Sunday, May 31, 2009

Somali president calls for help in battling Islamist militias

Story Highlights

President Sheikh Sharif Sheikh Ahmed speaking at a conference in Mogadishu

Ahmed fears foreign fighters will turn Somalia into another Iraq or Afghanistan

Fighting in past two days kills more than 40 civilians

U.S. says Al-Shabab militants are affiliated with al Qaeda network


 

(CNN) -- Somalia needs international help to fight Islamist extremists battling for power in the lawless Horn of Africa nation, the country's moderate Islamist president said Monday.

"I am calling on the international community to help Somalia defend against foreign militants who have invaded the country," President Sheikh Sharif Sheikh Ahmed said.

Speaking at a news conference in Somalia's capital city, Mogadishu, Ahmed called several times for international help in fighting foreign militants whom he claims are the same fighters who have fought the "international community" in Iraq and Afghanistan.

"Wherever they come, they fuel violence," the president said. "The Somali people cannot and should not accept that their countries should be a launching pad for these militants to attack."

Ahmed told local journalists that he feared these foreign fighters would turn Somalia into another Iraq or Afghanistan, where U.S.-led forces are fighting Islamic extremist groups.
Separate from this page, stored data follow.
-- ==== Sys2Proof/Machine/State.lean ====
section
/-! DEFINITION. The state of the block: everything 10_state.md gives it, as plain data, and its value after a hardware
reset (70_reset_and_hazards.md R138). -/

namespace Sys2Proof.Machine

/-- An LFSR unit, X1 or X2 (10_state.md R15). -/
structure Lfsr where
  /-- the ordered array of exactly 31 bits -/
  phys : BitVec 31
  /-- the index pointer for circular addressing, in `[0, 30]` -/
  ptr : Fin 31
  /-- advances since the last load, modulo 2^32 -/
  cnt : Word
  /-- the bit the latest advance returned -/
  last : Bool
  /-- the bounded memory window, oldest bit first (R17) -/
  win : List Bool
deriving DecidableEq, Repr

/-- Bit cells of which some hold a specified bit. A cell outside `known` was never written since it last became
unspecified (93_implementation_defined.md U1, U2); `val` is 0 there (log 6). -/
structure Cells (n : Nat) where
  known : BitVec n
  val : BitVec n
deriving DecidableEq, Repr

/-- Which free value an unspecified cell holds: number `base`, except that cells below a bound of `later` took a newer one
when a command that could have written them was aborted (70_reset_and_hazards.md R140); newest first (log 4). -/
structure FreeMark where
  base : Nat
  later : List (Nat × Nat)
deriving DecidableEq, Repr

/-- A seed-cache entry: its bit cells, of which the first `P_CACHE_MAX_BITS` exist, and its recorded length `elen`
(10_state.md R20). -/
structure CacheEntry where
  cells : Cells Config.maxBits
  elen : Word
deriving DecidableEq, Repr

/-- A sparse memory: key and content, keys strictly rising; an unlisted key reads as the memory's own default (log 6). -/
abbrev Memory (α : Type) := List (Nat × α)

/-- CACHE_STATE (10_state.md R20). -/
inductive CacheState where
  | empty
  | valid
  | stale
deriving DecidableEq, Repr

/-- The error a completed command recorded (60_exceptions.md R120). -/
inductive ErrCode where
  | noError
  | invalidParameter
  | cacheMismatch
  | cacheUnavailable
  | illegalCommand
deriving DecidableEq, Repr

/-- The hidden operand snapshot `S`, taken at acceptance (10_state.md R24). -/
structure Snapshot where
  cmd : Word
  winEn : Bool
  winCap : Word
  argCinit : Word
  argLen : Word
  argId : Word
  argSps : Word
  argSlot : Word
  argSym : Word
  queryLen : Word
  queryLo : Word
  queryHi : Word
deriving DecidableEq, Repr

/-- The snapshot after a reset: "unspecified and unobservable" (R24), so free values (log 5). -/
def Snapshot.unspecified (n : Nat) : Snapshot where
  cmd := Config.freeSnapshotWord n 0
  winEn := (Config.freeSnapshotWord n 1).getLsbD 0
  winCap := Config.freeSnapshotWord n 2
  argCinit := Config.freeSnapshotWord n 3
  argLen := Config.freeSnapshotWord n 4
  argId := Config.freeSnapshotWord n 5
  argSps := Config.freeSnapshotWord n 6
  argSlot := Config.freeSnapshotWord n 7
  argSym := Config.freeSnapshotWord n 8
  queryLen := Config.freeSnapshotWord n 9
  queryLo := Config.freeSnapshotWord n 10
  queryHi := Config.freeSnapshotWord n 11

/-- One event of the total order of 20_memory.md R63 (log 2). Offsets are 16 bits (R51, log 9); `size` is in bytes. -/
inductive Event where
  /-- the scheduler gives the engine its turn (60_exceptions.md R126) -/
  | engine
  /-- `MemRead(a, size)` (20_memory.md R53) -/
  | read (a : BitVec 16) (size : Nat)
  /-- `MemWrite(a, size, v)` (20_memory.md R54) -/
  | write (a : BitVec 16) (size : Nat) (v : Word)
  /-- the reset input is asserted (70_reset_and_hazards.md R138) -/
  | hardReset
deriving DecidableEq, Repr

/-- The state of the block, the events still to come and what the last host read returned. -/
structure State where
  /-- the configuration: the sizes of 00_scope.md R7, an argument of the step (R6, U13) that no step changes (log 1) -/
  sizes : Config.Sizes
  /-- CTRL.IE (10_state.md R34) -/
  ie : Bool
  /-- CTRL.WIN_EN (R34) -/
  winEn : Bool
  /-- STATUS.BUSY (R23) -/
  busy : Bool
  /-- STATUS.DONE (R35) -/
  done : Bool
  /-- STATUS.CMD_LOST (R35) -/
  cmdLost : Bool
  /-- STATUS.ACC_ERR (R35) -/
  accErr : Bool
  /-- STATUS.CACHE_STATE (R20) -/
  cacheState : CacheState
  /-- STATUS.ERR (R35) -/
  err : ErrCode
  /-- LAST_CMD (R25) -/
  lastCmd : Word
  /-- ARG_CINIT (R38) -/
  argCinit : Word
  /-- ARG_LEN (R38) -/
  argLen : Word
  /-- ARG_ID (R38) -/
  argId : Word
  /-- ARG_SPS (R38) -/
  argSps : Word
  /-- ARG_SLOT (R38) -/
  argSlot : Word
  /-- ARG_SYM (R38) -/
  argSym : Word
  /-- WIN_CAP (R39) -/
  winCap : Word
  /-- QUERY_LEN (R40) -/
  queryLen : Word
  /-- QUERY_LO (R40) -/
  queryLo : Word
  /-- QUERY_HI (R40) -/
  queryHi : Word
  /-- RES_CINIT (R41) -/
  resCinit : Word
  /-- RES_COUNT (R21, R41) -/
  resCount : Word
  /-- OUT_LEN (R37) -/
  outLen : Word
  /-- CACHE_LEN (R42) -/
  cacheLen : Word
  /-- CACHE_SEL.SEL (R43) -/
  cacheSel : BitVec 16
  /-- RESULT_IDX.IDX (R47) -/
  resultIdx : BitVec 16
  /-- WIN_SEL.UNIT (R48): false selects X1's window -/
  winSel : Bool
  /-- WIN_IDX.IDX (R48) -/
  winIdx : BitVec 16
  /-- the unit X1 (R15) -/
  x1 : Lfsr
  /-- the unit X2 (R15) -/
  x2 : Lfsr
  /-- OUTBUF, of which the first `P_GEN_MAX_BITS` cells exist (R19) -/
  outbuf : Cells Config.maxBits
  /-- the free values of OUTBUF's unspecified cells (model's own, log 4) -/
  outbufMark : FreeMark
  /-- the entries of CACHE (R20); an unlisted entry has no specified bit and length 0 -/
  cache : Memory CacheEntry
  /-- the free values of CACHE's unspecified cells (model's own, log 4) -/
  cacheMark : FreeMark
  /-- RESULT (R21); an unlisted word is unspecified -/
  result : Memory Word
  /-- the free value of RESULT's unspecified words (model's own, log 4) -/
  resultMark : Nat
  /-- REPORT (R22) -/
  report : Vector Word 64
  /-- the operand snapshot S (R24) -/
  snap : Snapshot
  /-- the number the next free value takes (model's own, log 4) -/
  freeCount : Nat
  /-- the coming events, next first (model's own, log 2) -/
  pending : List Event
  /-- what the latest host read returned (model's own, log 3) -/
  readData : Option Word
deriving DecidableEq, Repr

/-- What stops the machine: nothing does. "No behaviour of the block is `stuck`: every accepted command completes, and every
access has a defined outcome" (93_implementation_defined.md, section 1). No one raises a fault; an empty type is safe (log 7). -/
inductive Fault where
deriving DecidableEq, Repr

/-- Why the model gives no meaning. -/
inductive Refusal where
  /-- raised by an arm of `exec` for a command without a meaning in this model; safe; no arm of this model raises it (log 7) -/
  | notModelled (mnemonic : String)
deriving DecidableEq, Repr

/-- X1 as loaded: bit 0 is 1, all others 0 (40_lfsr.md R81, 10_state.md R18). -/
def Lfsr.atSeed : Lfsr where
  phys := 1#31
  ptr := 0
  cnt := 0#32
  last := false
  win := []

/-- X2 after a reset: all 0 (10_state.md R18). -/
def Lfsr.zero : Lfsr where
  phys := 0#31
  ptr := 0
  cnt := 0#32
  last := false
  win := []

/-- The block after a hardware reset at power-on: the table of 70_reset_and_hazards.md R138; the model's own fields as
logs 1 to 5 say. -/
def State.reset : State where
  sizes := .decided
  ie := false
  winEn := false
  busy := false
  done := false
  cmdLost := false
  accErr := false
  cacheState := .empty
  err := .noError
  lastCmd := 0#32
  argCinit := 0#32
  argLen := 0#32
  argId := 0#32
  argSps := 14#32
  argSlot := 4#32
  argSym := 2#32
  winCap := BitVec.ofNat 32 Config.winCapReset
  queryLen := 0#32
  queryLo := 0#32
  queryHi := 0#32
  resCinit := 0#32
  resCount := 0#32
  outLen := 0#32
  cacheLen := 0#32
  cacheSel := 0#16
  resultIdx := 0#16
  winSel := false
  winIdx := 0#16
  x1 := .atSeed
  x2 := .zero
  outbuf := ⟨0, 0⟩
  outbufMark := ⟨0, []⟩
  cache := []
  cacheMark := ⟨0, []⟩
  result := []
  resultMark := 0
  report := Vector.replicate 64 0#32
  snap := .unspecified 0
  freeCount := 1
  pending := []
  readData := none

end Sys2Proof.Machine
end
He also praised local militias in the two regions of Hiiran and Middle Shabelle for struggling against the foreign militias.

Last week, al-Shabab militants advanced to the presidential palace in Mogadishu, sparking sporadic fighting and shelling in the Somali capital. The recent fighting has killed more than 40 civilians and wounded about 150 others, according to sources at the scene.

Al-Shabab -- once the armed wing of the Islamic Courts Union -- has been designated as a terrorist group by the United States, which says it is affiliated with the al Qaeda terrorist network.

Ahmed participated in seizing control of Mogadishu in 2006 along with the Islamic Courts Union before it was ousted by Ethiopian forces later that year.

He has since split from Somali jihad movements and was recently appointed Somalia's transitional president through a process shepherded by the United Nations.